The new plan is destined to fail because interest rates on savings accounts pay 8 percent to 9 percent, well above what gold deposits might fetch with their additional costs for processing and storage, according to Manish Jain, chairman of the All India Gems & Jewellery Trade Federation, which represents 300,000 jewelers.
In Kerala, the southern state that produces almost all of the country’s pepper and is home to one of its oldest Hindu temples, Chief Minister Oommen Chandy pledged to oppose any attempt to send religious treasures to banks, the Press Trust of India reported in April.
Such objections may not prevent the program’s success, said P.R. Somasundaram, the managing director in India for the London-based World Gold Council. With so much metal outside the temples, it may be appealing for owners to earn money on an asset that isn’t providing a return, he said.
“The government is actually leveraging the wish of people to hold gold, but in a manner that also helps the economy,” Somasundaram said by phone from Mumbai.

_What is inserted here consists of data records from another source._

def hearthFields : List Fld :=
  [HEARTH.PSTATE.SUBSTATE, HEARTH.PSTATE.STATE, HEARTH.PSTATE.REQ, HEARTH.REFUSE.STAGE, HEARTH.REFUSE.REASON,
   HEARTH.REFUSE.INSTANCE, HEARTH.REFUSE.COUNT, HEARTH.WAKE_EN.EN, HEARTH.WAKE_CAUSE.CAUSE, HEARTH.WAKE_CAUSE.BLOCK,
   HEARTH.WAKE_CAUSE.FAILS, HEARTH.WAKE_CAUSE.LINE, HEARTH.TIMER.SEC, HEARTH.ETH.DBM, HEARTH.TRIM.SRC,
   HEARTH.TRIM.STATE, HEARTH.TRIM.DEV, HEARTH.TRIM.CODE]

def clocksFields : List Fld :=
  [CLOCKS.STAT.CSRC, CLOCKS.STAT.KOSC, CLOCKS.STAT.REFCLK, CLOCKS.STAT.REDUCED, CLOCKS.STAT.TSRC,
   CLOCKS.STAT.LOCK, CLOCKS.KOSC_DEV.DEV, CLOCKS.HANGS.CMUX, CLOCKS.HANGS.TMUX, CLOCKS.REFJUDGE.TRIPS,
   CLOCKS.REFJUDGE.COUNT, CLOCKS.FM_CTRL.REQUEST, CLOCKS.FM_CTRL.GATE, CLOCKS.FM_CTRL.REF, CLOCKS.FM_CTRL.MEAS,
   CLOCKS.FM_STAT.REASON, CLOCKS.FM_COUNT_LO.COUNT, CLOCKS.FM_COUNT_HI.COUNT, CLOCKS.FM_FREQ.HZ]

def perfFields : List Fld :=
  [PERF.CTRL.AVS_RETRY, PERF.CTRL.TARGET, PERF.STAT.LEVEL, PERF.STAT.GOING, PERF.STAT.PENDING,
   PERF.STAT.EMERGENCY, PERF.STAT.AVS_FAIL, PERF.AVS.RAIL, PERF.AVS.CLKDIV, PERF.AVS.SLEW,
   PERF.VX.MV, PERF.VX.CURRENT, PERF.ILIMIT.LIMIT, PERF.AVS_ERR.COUNT]

def faultFields : List Fld :=
  [FAULT.CTRL.REBOOT, FAULT.CTRL.INJ_REACT, FAULT.STAT.S3_ACTIVE, FAULT.STAT.FAULT_N, FAULT.STAT.GLOW_FROZEN,
   FAULT.STAT.HANDLING, FAULT.CLEAR.FIRST, FAULT.CLEAR.LAST, FAULT.CLEAR.SEQ, FAULT.WDOG.PERIOD,
   FAULT.COUNT_S.COUNT, FAULT.INJECT.GO, FAULT.INJECT.RAIL, FAULT.INJECT.CLASS, FAULT.INJECT.CODE,
   FAULT.INJECT.SOURCE, FAULT.FENCE_LO.MAP, FAULT.FENCE_HI.MAP, FAULT.FENCED.COUNT, FAULT.REC_HDR.VALID,
   FAULT.REC_HDR.INJECTED, FAULT.REC_HDR.REAL, FAULT.REC_HDR.CLASS, FAULT.REC_HDR.CODE, FAULT.REC_HDR.SEQ,
   FAULT.REC_SRC.MERGE, FAULT.REC_SRC.MASTER, FAULT.REC_SRC.ACCESS, FAULT.REC_SRC.SOURCE, FAULT.REC_ADDR.ADDR,
   FAULT.REC_PM0.NS, FAULT.REC_PM1.SEC, FAULT.REC_PM2.SECH, FAULT.REC_PM2.FRAC, FAULT.COMPANION_F.MAP,
   FAULT.COMPANION_L.MAP]

def eventsFields : List Fld :=
  [EVENTS.CTRL.IB_REFRESH, EVENTS.CTRL.IB_HOLD, EVENTS.CTRL.PIN_HOLD, EVENTS.SUMMARY.B, EVENTS.SUMMARY.A,
   EVENTS.FIRST_A.VALID, EVENTS.FIRST_A.SOURCE, EVENTS.FIRST_B.VALID, EVENTS.FIRST_B.SOURCE, EVENTS.PINS.INTB,
   EVENTS.PINS.INTA, EVENTS.IB_SENT.COUNT, EVENTS.RAW.LEVEL, EVENTS.ROUTE_A.EN, EVENTS.ROUTE_B.EN,
   EVENTS.ROUTE_IB.EN]

def calmgrFields : List Fld :=
  [CALMGR.CTRL.REQ_ALL, CALMGR.CTRL.PARTNER_TH, CALMGR.CTRL.TEMP_EN, CALMGR.CTRL.DELTA_T, CALMGR.STAT.POWERUP_DONE,
   CALMGR.STAT.TXCLR, CALMGR.STAT.REFIN_OK, CALMGR.REFIN.LEVEL, CALMGR.SLOT.KIND, CALMGR.SLOT.LINE]

def thermalFields : List Fld :=
  [THERMAL.TJ.SOURCE, THERMAL.TJ.TEMP, THERMAL.PEAK.CLEAR, THERMAL.PEAK.TEMP, THERMAL.DAMPER.CAP,
   THERMAL.DAMPER.EMERGENCIES, THERMAL.DAMPER.STEPS]

def timebaseFields : List Fld :=
  [TIMEBASE.CTRL.SET, TIMEBASE.CTRL.ADD, TIMEBASE.CTRL.SET_AT_PPS, TIMEBASE.CTRL.PPS_WIDTH, TIMEBASE.CTRL.PPS_OUT_EN,
   TIMEBASE.RATE.RATE, TIMEBASE.OFFSET.NS, TIMEBASE.SET_NS.NS, TIMEBASE.SET_SEC_LO.SEC, TIMEBASE.SET_SEC_HI.SEC,
   TIMEBASE.NOW0.NS, TIMEBASE.NOW1.SEC, TIMEBASE.NOW2.SECH, TIMEBASE.NOW2.FRAC, TIMEBASE.PPSIN0.NS,
   TIMEBASE.PPSIN1.SEC, TIMEBASE.PPSIN2.SECH, TIMEBASE.PPSIN2.FRAC, TIMEBASE.STAT.VALID, TIMEBASE.STAT.SUSPECT]

def portmapFields : List Fld :=
  [PORTMAP.QUADS.QUAD7, PORTMAP.QUADS.QUAD6, PORTMAP.QUADS.QUAD5, PORTMAP.QUADS.QUAD4, PORTMAP.QUADS.QUAD3,
   PORTMAP.QUADS.QUAD2, PORTMAP.QUADS.QUAD1, PORTMAP.QUADS.QUAD0]

def sortingFields : List Fld :=
  [SORTING.QUADLANE.LANE7, SORTING.QUADLANE.LANE6, SORTING.QUADLANE.LANE5, SORTING.QUADLANE.LANE4, SORTING.QUADLANE.LANE3,
   SORTING.QUADLANE.LANE2, SORTING.QUADLANE.LANE1, SORTING.QUADLANE.LANE0, SORTING.PAUSE_SA_LO.SA, SORTING.PAUSE_SA_HI.SA,
   SORTING.EQ.CTLE, SORTING.EQ.SWING, SORTING.EQ.PRE, SORTING.EQ.MAIN, SORTING.EQ.POST]

def letterboxFields : List Fld :=
  [LETTERBOX.CMD.OPCODE, LETTERBOX.CMD.TAG, LETTERBOX.CMD.LENGTH, LETTERBOX.DOORBELL.RING, LETTERBOX.LB_STAT.LAST_TAG,
   LETTERBOX.LB_STAT.STATUS, LETTERBOX.LB_STAT.RESP_LEN, LETTERBOX.LB_STAT.SLOT_HELD, LETTERBOX.LB_STAT.BUSY, LETTERBOX.ARG.W,
   LETTERBOX.RESP.W]

def bootFields : List Fld :=
  [BOOT.CTRL.CONFIRM, BOOT.CTRL.SVN_COMMIT, BOOT.CTRL.PREFER, BOOT.STAT.STATE, BOOT.STAT.SLOT,
   BOOT.STAT.FALLBACK, BOOT.STAT.UPLOAD, BOOT.SLOT_AB.VALID, BOOT.SLOT_AB.EMPTY, BOOT.SLOT_AB.SVN,
   BOOT.SLOT_AB.VERSION, BOOT.DIGEST_A.W, BOOT.DIGEST_B.W, BOOT.BOOTCOUNT.COUNT]

def trustFields : List Fld :=
  [TRUST.LIFECYCLE.ADVANCE, TRUST.LIFECYCLE.TO, TRUST.LIFECYCLE.STATE, TRUST.SVN.RUNNING, TRUST.SVN.OTP,
   TRUST.SLOT.VALID, TRUST.SLOT.REVOKED, TRUST.SLOT.MAXROLE, TRUST.SLOT.USAGE, TRUST.SLOT.KCV,
   TRUST.KEYPROG.PROGRAM, TRUST.KEYPROG.REVOKE, TRUST.KEYPROG.SLOT, TRUST.KEYPROG.MAXROLE, TRUST.KEYPROG.USAGE,
   TRUST.KEY.W, TRUST.COMPAT.PENDING, TRUST.COMPAT.LEVEL, TRUST.ATTEST_IDX_LO.INDEX, TRUST.ATTEST_IDX_HI.INDEX,
   TRUST.ATTEST_PUB.W, TRUST.ROOT_HASH.W]

def devenvFields : List Fld :=
  [DEVENV.RUN_CTRL.CANCEL, DEVENV.RUN_CTRL.RUN, DEVENV.RUN_CTRL.MOMENT, DEVENV.RUN_WHEN.WHEN, DEVENV.RUN_STAT.MEMBERS,
   DEVENV.RUN_STAT.RESULT, DEVENV.RUN_STAT.STEPS, DEVENV.RUN_STAT.SPLIT, DEVENV.RUN_STAT.SEALWAIT, DEVENV.RUN_STAT.IN_FLIGHT,
   DEVENV.BUSLOCK.OWNER, DEVENV.BUSLOCK.RELEASE, DEVENV.BUSLOCK.TAKE]

def xengineFields : List Fld :=
  [XENGINE.CTRL.HOLD_LIMIT, XENGINE.CTRL.PILOTSET, XENGINE.CTRL.HOLD, XENGINE.CTRL.PRD_MU, XENGINE.CTRL.FXU_MU,
   XENGINE.CTRL.NXT_M, XENGINE.STAT.GROUP, XENGINE.STAT.JOIN_BUSY, XENGINE.STAT.HOLD_ACTIVE, XENGINE.STAT.LEVEL_PENDING,
   XENGINE.STAT.LEVEL, XENGINE.STAT.ACTIVE_COUNT, XENGINE.STAT.NV, XENGINE.UE_LAST.MATRIX, XENGINE.UE_LAST.INDEX,
   XENGINE.UE_SFC.SFC, XENGINE.CE_COUNT.COUNT, XENGINE.UE_COUNT.COUNT, XENGINE.SKIP_COUNT.COUNT, XENGINE.SAT_COUNT.COUNT,
   XENGINE.ACTIVE.MASK, XENGINE.PACTIVE.MASK, XENGINE.CENSUS_CTRL.REQUEST, XENGINE.CENSUS_CTRL.DIR, XENGINE.CENSUS_CTRL.LINE,
   XENGINE.CENSUS_STAT.REASON, XENGINE.CENSUS_STAT.COUNT, XENGINE.CENSUS_STAT.DIR, XENGINE.CENSUS_STAT.LINE, XENGINE.CENSUS.VALID,
   XENGINE.CENSUS.NEIGHBOUR, XENGINE.CENSUS.LEVEL, XENGINE.FROZEN.MASK, XENGINE.NORM.NORM]

def xwindowFields : List Fld :=
  [XWINDOW.SEL.MATRIX, XWINDOW.SEL.TONE, XWINDOW.SEL.VICTIM, XWINDOW.CMD.WHEN, XWINDOW.CMD.WRITE,
   XWINDOW.CMD.READ, XWINDOW.WHEN.SFC, XWINDOW.XW_STAT.STATUS, XWINDOW.XW_STAT.WAITING, XWINDOW.XW_STAT.CE,
   XWINDOW.CAP_SFC.SFC, XWINDOW.CAP_SYM.SYMBOL, XWINDOW.ZEROED.MASK, XWINDOW.RDATA.I, XWINDOW.RDATA.Q,
   XWINDOW.WDATA.I, XWINDOW.WDATA.Q]

def syncFields : List Fld :=
  [SYNC.CTRL.IN_DELAY, SYNC.CTRL.OUT_LEAD, SYNC.CTRL.MODE, SYNC.STAT.LOCKED, SYNC.STAT.MISMATCH,
   SYNC.STAT.LOST, SYNC.STAT.OFFSET]

def clusterFields : List Fld :=
  [CLUSTER.CLRCODE.CODE]

def cpllFields : List Fld :=
  []

def cxsliceFields : List Fld :=
  []

def ctempFields : List Fld :=
  [CTEMP.TEMP.TEMP, CTEMP.MINMAX.CLEAR, CTEMP.MINMAX.MAX, CTEMP.MINMAX.MIN]

def laneFields : List Fld :=
  [LANE.CTRL.RESTART, LANE.CTRL.LOOP, LANE.CTRL.EQ, LANE.CTRL.RATE, LANE.STATUS.LAST_REASON,
   LANE.STATUS.DEPTH, LANE.STATUS.CAPS, LANE.STATUS.LEGACY, LANE.STATUS.CDR_LOCK, LANE.STATUS.LOL,
   LANE.STATUS.LOS, LANE.STATUS.STATE, LANE.PPM.OFFSET, LANE.PRBS_ERR.COUNT, LANE.HDR_ERR.COUNT,
   LANE.LOS_COUNT.COUNT, LANE.LOL_COUNT.COUNT, LANE.CTL_DISCARD.COUNT]

def port_ctlFields : List Fld :=
  [PORT_CTL.PROFILE.RTX_MAX, PORT_CTL.PROFILE.EXPRESS, PORT_CTL.PLOAD.B, PORT_CTL.PLOAD.FILL, PORT_CTL.PLOAD.CW,
   PORT_CTL.BOUNDS.BULK, PORT_CTL.BOUNDS.EXPRESS, PORT_CTL.RTXTIME.RTT, PORT_CTL.RTXTIME.DELTA, PORT_CTL.HOSTCFG.THRU,
   PORT_CTL.HOSTCFG.PEER, PORT_CTL.HOSTCFG.TS_EN, PORT_CTL.HOSTCFG.PAUSE, PORT_CTL.HOSTSTAT.HOST_UP, PORT_CTL.HOSTSTAT.PEER_UP,
   PORT_CTL.HOSTSTAT.STOPPED, PORT_CTL.HOSTSTAT.THRU_ACTIVE, PORT_CTL.HOSTSTAT.HOPS, PORT_CTL.HOSTSTAT.ONWARD, PORT_CTL.ISSUE.DEPTH,
   PORT_CTL.ISSUE.RATE, PORT_CTL.CUM.CUM, PORT_CTL.RXBLK_LO.N, PORT_CTL.RXBLK_HI.N, PORT_CTL.STAMP_OVER.COUNT,
   PORT_CTL.INGRESS_DROP.COUNT, PORT_CTL.EGRESS_DROP.COUNT, PORT_CTL.THRU_DROP.COUNT, PORT_CTL.PAUSE_TX.COUNT]

def port_secFields : List Fld :=
  [PORT_SEC.SECY_CTRL.ENABLE, PORT_SEC.SECY_CTRL.PROTECT, PORT_SEC.SECY_CTRL.REPLAY, PORT_SEC.SECY_CTRL.INCLUDE_SCI, PORT_SEC.SECY_CTRL.VALIDATE,
   PORT_SEC.SECY_CTRL.CIPHER, PORT_SEC.SECY_CTRL.OFFSET, PORT_SEC.SECY_CTRL.TX_ACTIVE, PORT_SEC.REPLAY_WIN.WINDOW, PORT_SEC.SCI_TX_LO.SCI,
   PORT_SEC.SCI_TX_HI.SCI, PORT_SEC.SCI_RX_LO.SCI, PORT_SEC.SCI_RX_HI.SCI, PORT_SEC.SA_CTRL.INSTALL, PORT_SEC.SA_CTRL.ENABLE,
   PORT_SEC.SA_CTRL.EXHAUSTED, PORT_SEC.SA_CTRL.AN, PORT_SEC.SA_PN_LO.PN, PORT_SEC.SA_PN_HI.PN, PORT_SEC.SA_SSCI.SSCI,
   PORT_SEC.SA_KEY0.W, PORT_SEC.SA_KEY1.W, PORT_SEC.SA_KEY2.W, PORT_SEC.SA_KEY3.W, PORT_SEC.SA_KEY4.W,
   PORT_SEC.SA_KEY5.W, PORT_SEC.SA_KEY6.W, PORT_SEC.SA_KEY7.W, PORT_SEC.SA_SALT0.W, PORT_SEC.SA_SALT1.W,
   PORT_SEC.SA_SALT2.W, PORT_SEC.PAIR_CTRL.REQUIRED, PORT_SEC.PAIR_CTRL.SRC, PORT_SEC.PAIR_CTRL.SLOT, PORT_SEC.PAIR_CTRL.NOKEY,
   PORT_SEC.PAIR_CTRL.FAILS, PORT_SEC.PAIR_KEY.W, PORT_SEC.PAIR_SET.SET, PORT_SEC.CNT.COUNT]

def lctlFields : List Fld :=
  [LCTL.MODE.BUNDLE, LCTL.MODE.SEL]

def ltrainFields : List Fld :=
  [LTRAIN.STATUS.LAST_REASON, LTRAIN.STATUS.LAST_FROM, LTRAIN.STATUS.SUBSTATE, LTRAIN.STATUS.STATE, LTRAIN.CTRL.AUTOBANK,
   LTRAIN.CTRL.AUTOWAKE, LTRAIN.CTRL.RESTART, LTRAIN.CTRL.RETRAIN, LTRAIN.CTRL.WAKE, LTRAIN.CTRL.BANK,
   LTRAIN.TIMERS.NOANSWER, LTRAIN.TIMERS.QUIET, LTRAIN.TIMERS.BEACON_MS, LTRAIN.TIMERS.JOINWAIT, LTRAIN.SRA.DN,
   LTRAIN.SRA.UP, LTRAIN.SRA.UP_HOLD, LTRAIN.SRA.ENABLE, LTRAIN.PARTNER.MEMBER, LTRAIN.PARTNER.MAXBITS,
   LTRAIN.PARTNER.CAPS, LTRAIN.PARTNER_ID_LO.ID, LTRAIN.PARTNER_ID_HI.ID, LTRAIN.ATTEMPTS.NOANSWER, LTRAIN.ATTEMPTS.ABORTS,
   LTRAIN.RETRAINS.OK, LTRAIN.RETRAINS.FAIL, LTRAIN.ENTRIES.COUNT, LTRAIN.LC0.NS, LTRAIN.LC1.SEC,
   LTRAIN.LC2.SECH, LTRAIN.LC2.FRAC, LTRAIN.RANGE.RTTC, LTRAIN.RCORR.CORR]

def lloadFields : List Fld :=
  [LLOAD.CTRL.MAXBITS, LLOAD.CTRL.MARGIN, LLOAD.SUMMARY.LBITS, LLOAD.SUMMARY.TONES, LLOAD.SUMMARY.MINMARGIN,
   LLOAD.TABLE_SEQ.SEQ, LLOAD.ARRIVAL.DELTA, LLOAD.TADV.TA, LLOAD.HOSTMASK.MASK, LLOAD.RMASK.MASK,
   LLOAD.ERASE.MASK, LLOAD.TONE.SNR, LLOAD.TONE.GAIN, LLOAD.TONE.BITS, LLOAD.FEQ.FEQ_I,
   LLOAD.FEQ.FEQ_Q]

def lmonFields : List Fld :=
  [LMON.CHAIN.OWNER, LMON.CHAIN.PRESET, LMON.NCO.FREQ, LMON.SYNCRST.CANCEL, LMON.SYNCRST.ARM,
   LMON.SYNCRST.SRC, LMON.CSTAT.VALID, LMON.CSTAT.RST_ARMED, LMON.CSTAT.BANKSTATE, LMON.CSTAT.ACTIVE,
   LMON.CSTAT.LAST_SWAP, LMON.CSTAT.SETTLE_LEFT, LMON.BANK.SWAP, LMON.RST_NS.NS, LMON.RST_SEC.SEC,
   LMON.DET_CFG.RMS_N, LMON.DET_CFG.ATT, LMON.DET_CFG.REL, LMON.DET_CFG.PD, LMON.PEAK_TH.TH,
   LMON.RMS_TH.TH, LMON.ENV_TH.TH, LMON.PEAK.LEVEL, LMON.RMS.BLOCKS, LMON.RMS.LEVEL,
   LMON.ENV.LEVEL, LMON.FSREF.DBM, LMON.CAP_CTRL.REQUEST, LMON.CAP_CTRL.TRIG, LMON.CAP_CTRL.TMO,
   LMON.CAP_CTRL.COUNT, LMON.CAP_STAT.REASON, LMON.CAP_STAT.PRESET, LMON.CAP_STAT.OWNER, LMON.CAP_STAT.N,
   LMON.CAP_NS.NS, LMON.CAP_SEC.SEC, LMON.CAP_NCO.FREQ, LMON.CNT_CTRL.CLEAR, LMON.OHW_FAIL.COUNT,
   LMON.OHF_FAIL.COUNT, LMON.UAS_LINE.COUNT, LMON.CW_LO.COUNT, LMON.CW_HI.COUNT, LMON.CW_FIX_LO.COUNT,
   LMON.CW_FIX_HI.COUNT, LMON.CW_UNCORR.COUNT, LMON.ECB.COUNT, LMON.DTU_TX_LO.COUNT, LMON.DTU_TX_HI.COUNT,
   LMON.DTU_RTX.COUNT, LMON.DTU_RECOV.COUNT, LMON.DTU_LOST.COUNT, LMON.RTX_FULL.COUNT, LMON.ES.COUNT,
   LMON.SES.COUNT, LMON.UAS.COUNT, LMON.EPOCH.COUNT, LMON.SNR_MIN.SNR, LMON.SNR_MIN.TONE,
   LMON.SNR_WATCH.TONE, LMON.WATCH_MINMAX.MAX, LMON.WATCH_MINMAX.MIN, LMON.BANKA.TAP, LMON.BANKB.TAP,
   LMON.CAP.I, LMON.CAP.Q]

def lreachFields : List Fld :=
  [LREACH.PROFILE.NETID, LREACH.PROFILE.TXPWR, LREACH.PROFILE.SF, LREACH.PROFILE.BW, LREACH.PROFILE.CR,
   LREACH.DETECT.CAPMARGIN, LREACH.DETECT.PCHIRPS, LREACH.DETECT.TH, LREACH.ALARM.IVL, LREACH.ALARM.SLOTS,
   LREACH.STATUS.QFREE, LREACH.STATUS.MASK_WAIT, LREACH.STATUS.WINDOW, LREACH.STATUS.RXSTATE, LREACH.RX_OK.COUNT,
   LREACH.CRC_FAIL.COUNT, LREACH.HDR_FAIL.COUNT, LREACH.SYNC_FAIL.COUNT, LREACH.PREEMPT.COUNT, LREACH.CAPTURED.COUNT,
   LREACH.COLLIDED.COUNT, LREACH.NO_REPLY.COUNT, LREACH.ALARM_RX.COUNT, LREACH.TX_PKT.COUNT, LREACH.TXDROP.COUNT,
   LREACH.EP_CFG.ENABLE, LREACH.EP_CFG.RETRY, LREACH.EP_CFG.POLL_IVL, LREACH.EP_CFG.SF, LREACH.EP_CFG.BW,
   LREACH.EP_CFG.CR, LREACH.EP_STAT.ABSENT, LREACH.EP_STAT.RSSI, LREACH.EP_STAT.FOFS, LREACH.EP_COUNT.RX,
   LREACH.EP_COUNT.NOREPLY, LREACH.EP_LAST.SEC]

India will initially roll out gold deposits to a few cities with handling and storage facilities, the ministry said. There are 350 sites capable of providing jewelry assay services approved by the Bureau of Indian Standards and 32 refineries.
Even if the plan succeeds, there’s little sign that Indians have lost their appetite for gold. After the government eased restrictions on imported gold, accelerating economic growth will help India reclaim the title of the world’s top consumer from China this year, the WGC said. Demand will rise to between 900 tons and 1,000 tons, the council estimates.
Modi’s monetizing program may have the unintended consequence of boosting demand for gold, which will be seen even more as a store of value if holders can generate income on their holdings, Deepali Bhargava, an analyst at Credit Suisse Group AG, said in a May 28 report.
“The jury is still out on this and it depends on the incentives on offer for both the banks and depositors,” Nomura Holdings Inc. analysts led by Sonal Varma said on May 21. “Depositors want higher interest rates, while banks want regulatory exemptions. If these are provided, then the scheme may be successful. If not, then it risks being a damp squib, like the one in 1999.”